{"time":1529209115078,"product_type":"unknown","model":"Other","log_type":"timeon.behavior","api_no":"81","data":{"page":"POPUP:confirmAutorecPack","title":"22222222","page_session":"12","category":"ForumSubscribeAndAutorecFlow","action":"ToggleSubscribeFromWizard","label":"Unsubscribe pack with autorec disabled","area_code":25,"operation_time":"20180611044635","time_zone":"+0900","pdid":"0741968309533296"},"pdid":"0741968309533296","uid":"no_uid"}
针对上述Flatten JSON数据为例,从kafka中读取数据的JSON配置文件如下:
{
"type": "kafka",
"dataSchema": {
"dataSource": "timeon.behavior",
"parser": {
"type": "string",
"parseSpec": {
"format": "json",
"flattenSpec": {
"useFieldDiscovery":true,
"fields": [
{
"type": "root",
"name": "product_type"
},
{
"type": "root",
"name": "model"
},
{
"type": "root",
"name": "log_type"
},
{
"type": "root",
"name": "api_no"
},
{
"type": "path",
"name": "page",
"expr": "$.data.page"
},
{
"type": "path",
"name": "title",
"expr": "$.data.title"
},
{
"type": "path",
"name": "page_session",
"expr": "$.data.page_session"
},
{
"type":"path",
"name":"category",
"expr":"$.data.category"
},
{
"type": "path",
"name": "action",
"expr": "$.data.action"
},
{
"type": "path",
"name": "label",
"expr": "$.data.label"
},
{
"type": "path",
"name": "value",
"expr": "$.data.value"
},
{
"type": "path",
"name": "area_code",
"expr": "$.data.area_code"
},
{
"type": "path",
"name": "operation_time",
"expr": "$.data.operation_time"
},
{
"type": "path",
"name": "time_zone",
"expr": "$.data.time_zone"
},
{
"type": "path",
"name": "data_pdid",
"expr": "$.data.pdid"
},
{
"type": "root",
"name": "pdid"
},
{
"type": "root",
"name": "uid"
}
]
},
"dimensionsSpec" : {
"dimensions": [],
"dimensionExclusions" : [],
"spatialDimensions" : []
},
"timestampSpec": {
"column": "time",
"format": "posix"
}
}
},
"metricsSpec": [
{
"name" : "count",
"type" : "count"
}
],
"granularitySpec": {
"type": "uniform",
"segmentGranularity": "HOUR",
"queryGranularity": "NONE"
}
},
"tuningConfig": {
"type": "kafka",
"maxRowsPerSegment": 5000000
},
"ioConfig": {
"topic": "timeon.behavior",
"consumerProperties": {
"bootstrap.servers": "kafka-a:9092,kafka-b:9092,kafka-c:9092"
},
"taskCount": 3,
"replicas": 1,
"taskDuration": "PT1H10M"
}
}
主要说以下几点:
(1)parseSpec主要包括flattenSpec、dimensionsSpec和timestampSpec。
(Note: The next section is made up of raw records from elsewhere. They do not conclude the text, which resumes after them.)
-- ==== Sys2Proof/Laws/Taken.lean ====
section
/-! SUPPORT. What a slot command's owner finds when it takes the command at a free port, and how a frame ends: one lemma
per field, and the two forms in which a frame's statement is proved. -/

namespace Sys2Proof.Machine

/-! ### The state in which the lease engine takes a command -/

@[simp] theorem takenByLe_table (p : Port) (op : Byte) (s : State) : (takenByLe p op s).le.table = s.le.table := rfl
@[simp] theorem takenByLe_queue (p : Port) (op : Byte) (s : State) : (takenByLe p op s).le.queue = s.le.queue := rfl
@[simp] theorem takenByLe_leases (p : Port) (op : Byte) (s : State) : leases (takenByLe p op s) = leases s := rfl
@[simp] theorem takenByLe_findLease (p : Port) (op : Byte) (s : State) (n : Nat) :
    findLease (takenByLe p op s) n = findLease s n := rfl
@[simp] theorem takenByLe_ownHeldLease (p q : Port) (op : Byte) (s : State) (n : Nat) :
    ownHeldLease q n (takenByLe p op s) = ownHeldLease q n s := rfl
@[simp] theorem takenByLe_ownOverlap (p q : Port) (op : Byte) (s : State) (r : Range) :
    ownOverlap q r (takenByLe p op s) = ownOverlap q r s := rfl
@[simp] theorem takenByLe_heldLeases (p q : Port) (op : Byte) (s : State) :
    heldLeases q (takenByLe p op s) = heldLeases q s := rfl
@[simp] theorem takenByLe_leaseCount (p q : Port) (op : Byte) (s : State) :
    leaseCount q (takenByLe p op s) = leaseCount q s := rfl
@[simp] theorem takenByLe_occupancy (p : Port) (op : Byte) (s : State) : occupancy (takenByLe p op s) = occupancy s := rfl
@[simp] theorem takenByLe_eu (p : Port) (op : Byte) (s : State) : (takenByLe p op s).eu = s.eu := rfl
@[simp] theorem takenByLe_me (p : Port) (op : Byte) (s : State) : (takenByLe p op s).me = s.me := rfl
@[simp] theorem takenByLe_pwu (p : Port) (op : Byte) (s : State) : (takenByLe p op s).pwu = s.pwu := rfl
@[simp] theorem takenByLe_ac (p : Port) (op : Byte) (s : State) : (takenByLe p op s).ac = s.ac := rfl
@[simp] theorem takenByLe_nu (p : Port) (op : Byte) (s : State) : (takenByLe p op s).nu = s.nu := rfl
@[simp] theorem takenByLe_teardown (p : Port) (op : Byte) (s : State) : (takenByLe p op s).teardown = s.teardown := rfl
@[simp] theorem takenByLe_holdList (p : Port) (op : Byte) (s : State) : (takenByLe p op s).holdList = s.holdList := rfl
@[simp] theorem takenByLe_swb (p : Port) (op : Byte) (s : State) : (takenByLe p op s).swb = s.swb := rfl
@[simp] theorem takenByLe_requestCheck (p q : Port) (op : Byte) (s : State) (w : Bool) (r : Range) :
    requestCheck q w r (takenByLe p op s) = requestCheck q w r s := rfl
@[simp] theorem takenByLe_dataCheck (p q : Port) (op : Byte) (s : State) (w : Bool) (r : Range) :
    dataCheck q w r (takenByLe p op s) = dataCheck q w r s := rfl
@[simp] theorem takenByLe_coveringLeases (p q : Port) (op : Byte) (s : State) (w : Bool) (r : Range) :
    coveringLeases q w r (takenByLe p op s) = coveringLeases q w r s := rfl
@[simp] theorem takenByLe_blockerOf (p : Port) (op : Byte) (s : State) (e : WaitEntry) (l : List WaitEntry) :
    blockerOf e l (takenByLe p op s) = blockerOf e l s := rfl
@[simp] theorem takenByLe_waitForEdges (p : Port) (op : Byte) (s : State) (e : WaitEntry) :
    waitForEdges e (takenByLe p op s) = waitForEdges e s := by
  have h : ∀ (todo earlier : List WaitEntry), edgesFrom (takenByLe p op s) earlier todo = edgesFrom s earlier todo := by
    intro todo
    induction todo with
    | nil => intro _; rfl
    | cons e t ih => intro earlier; simp only [edgesFrom, ih]; rfl
  exact h _ _
@[simp] theorem takenByLe_serial (p : Port) (op : Byte) (s : State) :
    ((takenByLe p op s).plu.get p).serial = nextSerial p s := by
  simp [takenByLe, acceptedIn, servedPort, nextSerial, Plu.busyWith]
@[simp] theorem takenByLe_slot (p : Port) (op : Byte) (s : State) : ((takenByLe p op s).plu.get p).slot = .busy := by
  simp [takenByLe, acceptedIn, servedPort, Plu.busyWith]
@[simp] theorem takenByLe_plu_ne {p q : Port} (op : Byte) (s : State) (h : q ≠ p) :
    (takenByLe p op s).plu.get q = s.plu.get q := by
  simp [takenByLe, acceptedIn, servedPort, PortMap.get_modify_ne, h]

/-! ### The state in which another block takes a command -/

@[simp] theorem acceptedIn_le (p : Port) (op : Byte) (s : State) : (acceptedIn p op s).le = s.le := rfl
@[simp] theorem acceptedIn_eu (p : Port) (op : Byte) (s : State) : (acceptedIn p op s).eu = s.eu := rfl
@[simp] theorem acceptedIn_me (p : Port) (op : Byte) (s : State) : (acceptedIn p op s).me = s.me := rfl
@[simp] theorem acceptedIn_pwu (p : Port) (op : Byte) (s : State) : (acceptedIn p op s).pwu = s.pwu := rfl
@[simp] theorem acceptedIn_ac (p : Port) (op : Byte) (s : State) : (acceptedIn p op s).ac = s.ac := rfl
@[simp] theorem acceptedIn_nu (p : Port) (op : Byte) (s : State) : (acceptedIn p op s).nu = s.nu := rfl
@[simp] theorem acceptedIn_teardown (p : Port) (op : Byte) (s : State) : (acceptedIn p op s).teardown = s.teardown := rfl
@[simp] theorem acceptedIn_holdList (p : Port) (op : Byte) (s : State) : (acceptedIn p op s).holdList = s.holdList := rfl
@[simp] theorem acceptedIn_swb (p : Port) (op : Byte) (s : State) : (acceptedIn p op s).swb = s.swb := rfl
@[simp] theorem acceptedIn_serial (p : Port) (op : Byte) (s : State) :
    ((acceptedIn p op s).plu.get p).serial = nextSerial p s := by simp [acceptedIn, nextSerial, Plu.busyWith]
@[simp] theorem acceptedIn_slot (p : Port) (op : Byte) (s : State) : ((acceptedIn p op s).plu.get p).slot = .busy := by
  simp [acceptedIn, Plu.busyWith]

/-! ### The parameters that a command's rule refuses -/

/-- When READ's parameters are in range (R91). -/
theorem readParams_iff (f : Word16) (n : Byte) :
    readParams f n = true ↔ 1 ≤ n.toNat ∧ n.toNat ≤ 4 ∧ f.toNat + n.toNat ≤ 32768 := by
  simp only [readParams, Range.inBounds, Bool.and_eq_true, decide_eq_true_eq]; unfold Config.userSectors; omega

/-- When WRITE's parameters are in range (R84). -/
theorem writeParams_iff (f : Word16) (n : Byte) :
    writeParams f n = true ↔ 1 ≤ n.toNat ∧ n.toNat ≤ 4 ∧ f.toNat < 32768 := by
  simp only [writeParams, Bool.and_eq_true, decide_eq_true_eq, and_assoc]; rfl

/-- When CLEAR's parameters are in range (R125). -/
theorem clearParams_iff (f n : Word16) :
    clearParams f n = true ↔ 1 ≤ n.toNat ∧ n.toNat ≤ 32768 ∧ f.toNat < 32768 := by
  simp only [clearParams, Bool.and_eq_true, decide_eq_true_eq, and_assoc]; rfl

/-- When QUERY SECTOR's sector is in range (R19). -/
theorem querySectorParams_iff (n : Word16) : querySectorParams n = true ↔ n.toNat < 32768 := by
  simp only [querySectorParams, decide_eq_true_eq]; rfl

/-- A command with refused parameters is no request at the lease engine, nor at the notice unit or the word bank. -/
theorem paramsRefused_owners {c : SlotCommand} (h : c.paramsRefused = true) :
    c.owners.le = false ∧ c.owners.nu = false ∧ c.owners.swb = false := by
  cases c <;> simp [SlotCommand.paramsRefused, ← BitVec.toNat_inj] at h <;>
    simp [SlotCommand.owners, ← Bool.not_eq_true, readParams_iff, writeParams_iff, clearParams_iff,
      querySectorParams_iff] <;> omega

/-- A command with refused parameters completes BAD_PARAM, and nothing else (R19, R84, R91, R125). -/
theorem takeCommand_refused (p : Port) {c : SlotCommand} (h : c.paramsRefused = true) (s : State) :
    takeCommand p c s = finish p { status := .badParam } s := by
  have k := (paramsRefused_owners h).1
  cases c <;> simp [SlotCommand.paramsRefused] at h <;> simp only [SlotCommand.owners] at k <;>
    simp [takeCommand, takeRead, takeWrite, takeClear, takeQuerySector, k]

/-! ### How a frame ends -/

/-- A command that the lease engine takes part in is not one of the notice unit's (R167). -/
theorem owners_nu {c : SlotCommand} (h : c.owners.le = true) : c.owners.nu = false := by
  revert h; cases c <;> simp [SlotCommand.owners]

/-- A whole frame of a command that the lease engine takes part in, at a free port. -/
theorem slotFrame_takenByLe {p : Port} {s t : State} {op : Byte} {c : SlotCommand} {len d : Nat}
    (h : freePort p s = true) (hd : d ≤ len) (h1 : 1 ≤ d) (hc : c.owners.le = true)
    (e : takeCommand p c (takenByLe p op s) = t) :
    (Host.Outcome.next (slotFrame p op (decide (d ≤ len)) c len s) : Outcome) = .next (endAccepted p s [] len t) := by
  rw [decide_eq_true hd, slotFrame_free h op (owners_nu hc) (by omega), takenState, if_pos hc, e]

/-- A whole frame of a slot command that neither the lease engine nor the notice unit takes, at a free port. -/
theorem slotFrame_acceptedIn {p : Port} {s t : State} {op : Byte} {c : SlotCommand} {len d : Nat}
    (h : freePort p s = true) (hd : d ≤ len) (h1 : 1 ≤ d) (hc : c.owners.le = false) (hn : c.owners.nu = false)
    (e : takeCommand p c (acceptedIn p op s) = t) :
    (Host.Outcome.next (slotFrame p op (decide (d ≤ len)) c len s) : Outcome) = .next (endAccepted p s [] len t) := by
  rw [decide_eq_true hd, slotFrame_free h op hn (by omega), takenState, if_neg (by simp [hc]), e]

/-- A whole frame of a command of the notice unit, at a free port: the jobs that it releases go on (R152). -/
theorem slotFrame_acceptedInNu {p : Port} {s t : State} {op : Byte} {c : SlotCommand} {len d : Nat}
    (h : freePort p s = true) (hd : d ≤ len) (h1 : 1 ≤ d) (hc : c.owners.le = false)
    (e : takeCommand p c (acceptedIn p op s) = t) :
    (Host.Outcome.next (slotFrame p op (decide (d ≤ len)) c len s) : Outcome) =
      .next (endAccepted p s [] len (goOn t)) := by
  rw [decide_eq_true hd, slotFrame_freeNu h op c (by omega), takenState, if_neg (by simp [hc]), e]

/-- The defined length of a slot command's frame is at least 2 bytes (R163). -/
theorem slotLength_pos {i : Instr} {d : Nat} (h : slotLength? i = some d) : 2 ≤ d := by
  cases i <;> simp [slotLength?] at h <;> omega

/-- A slot command's frame received whole (R163, R178): one form for every opcode. -/
theorem exec_slotFrame {i : Instr} {c : SlotCommand} {d : Nat} {p : Port} {op : Byte} {ps : List Byte} {n : Nat}
    (hc : slotCommand? i = some c) (hd : slotLength? i = some d) (hf : frameLayout i = some (p, op, ps, n))
    (hw : i.wf = true) (hn : d ≤ n) (s : State) : exec i s = .next (slotFrame p op true c n s) := by
  cases i <;> simp only [slotCommand?, reduceCtorEq, Option.some.injEq] at hc <;>
    simp only [slotLength?, Option.some.injEq] at hd <;>
    simp only [frameLayout, Option.some.injEq, Prod.mk.injEq] at hf <;> obtain ⟨rfl, rfl, -, rfl⟩ := hf <;>
    subst hc <;> subst hd
  case write p f k pl n =>
    have hpl : pl.length = n - 5 := by
      simp only [Instr.wf, Instr.payloadAgrees, Bool.and_eq_true, decide_eq_true_eq] at hw; exact hw.2
    have : writeWhole k pl n = true := by
      simp only [writeWhole, Bool.and_eq_true, decide_eq_true_eq]; omega
    simp only [exec, execWrite, this]
  all_goals
    simp only [exec, execAcquire, execUpgrade, execDowngrade, execRenew, execRenewAll, execRelease, execQueryLease,
      execRead, execCommit, execCommitAll, execClear, execQuerySector, execSetWatch, execDropWatch, execSetLevels,
      execSetAttnMask, execSignalRead, execSignalModify, execDeviceInfo, execCounterSetup, execCounterRead,
      execSetRegion, execSetRegionUndefine, execSetLeasePeriod, execSetHoldLimit, execSetQuota, execSaveConfig,
      execBreak, execFence, execUnfence, hn, decide_true]

/-- A slot command accepted at an open port with an IDLE slot, whatever waits elsewhere: it is passed to its owner
(R165 to R167). -/
theorem slotFrame_accept {p : Port} {op : Byte} {c : SlotCommand} {n : Nat} {s : State} (ho : openPort p s = true)
    (hi : (s.plu.get p).slot = .idle) (hn : 1 ≤ n) :
    slotFrame p op true c n s = endAccepted p s [] n (passCommand p (s.modPlu p (fun u => u.accept op c))) := by
  simp only [openPort, Bool.and_eq_true, decide_eq_true_eq, Bool.not_eq_true'] at ho
  obtain ⟨⟨h1, h2⟩, h3⟩ := ho
  have hc : slotCheck p true s = none := by simp [slotCheck, portCloses, h2, h3, hi]
  simp [slotFrame, onFrame, takesFrame, hn, h1, hc]

/-- A slot command that neither the lease engine nor the notice unit takes, accepted at an open port with an IDLE slot and
behind no teardown: its owner takes it at once, whatever waits elsewhere (R24, R65, R167, R176). -/
theorem slotFrame_atOnce {p : Port} {op : Byte} {c : SlotCommand} {n : Nat} {s : State} (ho : openPort p s = true)
    (hi : (s.plu.get p).slot = .idle) (hr : s.released = []) (hn : 1 ≤ n) (hl : c.owners.le = false)
    (hu : c.owners.nu = false) (hb : c.behindTeardown (s.teardown.get p) = false) :
    slotFrame p op true c n s = endAccepted p s [] n (takeCommand p c (acceptedIn p op s)) := by
  have hw : ((s.modPlu p (fun u => u.accept op c)).plu.get p).waiting = some c := by simp [Plu.accept]
  have hs : (s.modPlu p (fun u => u.accept op c)).modPlu p (fun u => { u with waiting := none }) = acceptedIn p op s := by
    simp [acceptedIn, Plu.accept, Plu.busyWith]
  rw [slotFrame_accept ho hi hn, passCommand_taken hw hb hl, hs, goOn_idle]
  rw [(Keeps.takeCommand p hu _).released]
  exact hr

/-- So it is for a command with refused parameters, behind no teardown: it completes BAD_PARAM at once. -/
theorem slotFrame_refused {p : Port} {op : Byte} {c : SlotCommand} {n : Nat} {s : State} (ho : openPort p s = true)
    (hi : (s.plu.get p).slot = .idle) (hr : s.released = []) (hn : 1 ≤ n) (h : c.paramsRefused = true)
    (hb : c.owners.pwu = false ∨ (s.teardown.get p).pwu = false) :
    slotFrame p op true c n s = endAccepted p s [] n (finish p { status := .badParam } (acceptedIn p op s)) := by
  obtain ⟨hl, hu, hw⟩ := paramsRefused_owners h
  rw [slotFrame_atOnce ho hi hr hn hl hu, takeCommand_refused p h]
  simp only [SlotCommand.behindTeardown, hu, hw, Bool.false_and, Bool.or_false, Bool.and_eq_false_iff]
  exact hb

/-- A change of a port link unit is what it does to that unit. -/
theorem modPlu_congr {p : Port} {s : State} {f g : Plu → Plu} (h : f (s.plu.get p) = g (s.plu.get p)) :
    s.modPlu p f = s.modPlu p g := by simp [State.modPlu, PortMap.modify, h]

/-- The end of a rejected frame, in the statements' words. -/
theorem rejectFrame_eq (p : Port) (r : RejectReason) (len : Nat) (s : State) :
    rejectFrame p r len s =
      s.modPlu p (fun u => { u with reason := r, rejected := true, sdo := shownBytes p s [] len }) :=
  modPlu_congr rfl

/-- The end of an accepted frame, in the statements' words. -/
theorem endAccepted_eq (p : Port) (b : State) (l : List Byte) (len : Nat) (s : State) :
    endAccepted p b l len s = s.modPlu p (fun u => { u with reason := .none, sdo := shownBytes p b l len }) := rfl

/-- An immediate frame at an open port is accepted (R165). -/
theorem onFrame_open {p : Port} {s : State} {len : Nat} (h : openPort p s = true) (hl : 1 ≤ len)
    (f : State → List Byte × State) : onFrame p len (portCloses p s) f s = endAccepted p s (f s).1 len (f s).2 := by
  simp only [openPort, Bool.and_eq_true, decide_eq_true_eq, Bool.not_eq_true'] at h
  simp [onFrame, takesFrame, portCloses, hl, h]

end Sys2Proof.Machine
end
(2)flattenSpec主要配置数据的fields,可利用root、path和jq等类型进行嵌套数据的读取,另外useFieldDiscovery=true,会自动读取root类型的field(timestamp、array和list 除外)。
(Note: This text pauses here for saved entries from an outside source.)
-- ==== Sys2Proof/Tests/Slice0.lean ====
section
/-! SUPPORT. Tests: ill-formed commands that the check refuses, frames written out byte by byte, single steps against the
spec's worked examples, and one state and operands that meet the hypotheses of each statement. -/

open Sys2Proof Sys2Proof.Machine

namespace Sys2Proof.Tests

set_option Elab.async false

/-! ### Well-formedness: one ill-formed command for each check -/

theorem test_wf_frame_without_byte : (Instr.status .p0 0).wf = false := by decide

theorem test_wf_selector_all_is_not_00h : (Instr.renewAll .p0 0#8 4).wf = false := by decide

theorem test_wf_undefine_is_not_00h : (Instr.setRegionUndefine .p0 1#8 0#8 10).wf = false := by decide

theorem test_wf_unknown_opcode_names_no_frame : (Instr.unknownOpcodeFrame .p0 0x10#8 1).wf = false := by decide

theorem test_wf_payload_length : (Instr.write .p0 0#16 1#8 [1#8] 8).wf = false := by decide

theorem test_wf_accepts : (Instr.write .p0 0#16 1#8 [1#8, 2#8] 7).wf = true ∧ (Instr.commitAll .p1 0xFF#8 4).wf = true ∧
    (Instr.unknownOpcodeFrame .p2 0x68#8 1).wf = true := by decide

/-! ### Frames: bytes written out from the layouts of R178 -/

theorem test_frame_acquire : decodeFrame .p1 [0x10#8, 0#8, 0x12#8, 0x34#8, 0x00#8, 0x20#8, 0x01#8, 0x05#8] =
    some (.acquire .p1 0x1234#16 0x0020#16 0x01#8 0x05#8 8) := by decide

theorem test_frame_renew_all : decodeFrame .p0 [0x13#8, 0#8, 0x01#8, 0x40#8] = some (.renewAll .p0 0x01#8 4) := by decide

theorem test_frame_write : decodeFrame .p0 [0x21#8, 0#8, 0x00#8, 0x07#8, 0x01#8, 0xAA#8, 0xBB#8] =
    some (.write .p0 7#16 1#8 [0xAA#8, 0xBB#8] 7) := by decide

theorem test_frame_set_watch : decodeFrame .p3 [0x30#8, 0#8, 2#8, 1#8, 0#8, 0#8, 0#8, 0#8, 0x80#8, 0x01#8, 0#8, 1#8, 0#8] =
    some (.setWatch .p3 2#8 1#8 0#16 0#16 0x8001#16 0#8 1#8 0#8 13) := by decide

theorem test_frame_signal_modify : decodeFrame .p2 [0x41#8, 0#8, 3#8, 0xFF#8, 0x00#8, 0x12#8, 0x34#8] =
    some (.signalModify .p2 3#8 0xFF00#16 0x1234#16 7) := by decide

theorem test_frame_set_region : decodeFrame .p0 [0x60#8, 0#8, 1#8, 0#8, 0x10#8, 0x00#8, 0x1F#8, 0xFF#8, 0xAA#8, 1#8] =
    some (.setRegion .p0 1#8 0x1000#16 0x1FFF#16 0xAA#8 1#8 10) := by decide

theorem test_frame_unknown : decodeFrame .p0 [0x68#8] = some (.unknownOpcodeFrame .p0 0x68#8 1) := by decide

/-! ### Small states -/

/-- READY after a load that found the metadata block blank: the default settings, supervisor port P0 (R11, R12). -/
def ready : State := endLoad { State.reset with rstHeld := false }

/-- A lease put in a slot of the table. -/
def withLease (slot : Nat) (tag : BitVec 2) (l : Lease) (s : State) : State :=
  s.modLe (fun e => { e with table := e.table.set slot { tag := tag, lease := some l } })

/-- A HELD lease of a port over `count` sectors from `first`. -/
def heldBy (p : Port) (m : LeaseMode) (first count : Nat) : Lease :=
  { holder := p, mode := m, first := first, count := count, stamp := 0#2, state := .held }

/-- A sector's worth of one byte. -/
def sectorOf (b : Byte) : SectorData := List.replicate 512 b

/-- A staging slot put in a write unit. -/
def withSlot (p : Port) (x : StagingSlot) (s : State) : State :=
  s.modPwu p (fun u => { u with slots := insertSlot x u.slots })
timestamp column 不应该配置到fields中。
(3)dimensionsSpec主要配置dimension的列,如果dimensions=[],则会将fields中的字段直接作为dimensions,省去挨个配置dimension.
(4)timestampSpec主要配置时间戳列,时间戳的列配置主要在format,druid支持两种类型的时间戳列,字符型和数字型,
并且字符型兼容数字型,其中posix代表毫秒,millis代表毫秒 ,iso代表iso时间,Joda time参照http://joda-time.sourceforge.net/apidocs/org/joda/time/format/DateTimeFormat.html, format只是来定义数据源时间戳列的格式,并不是存入druid之后的数据格式,需根据实际情况来确定,否则数据解析会错误。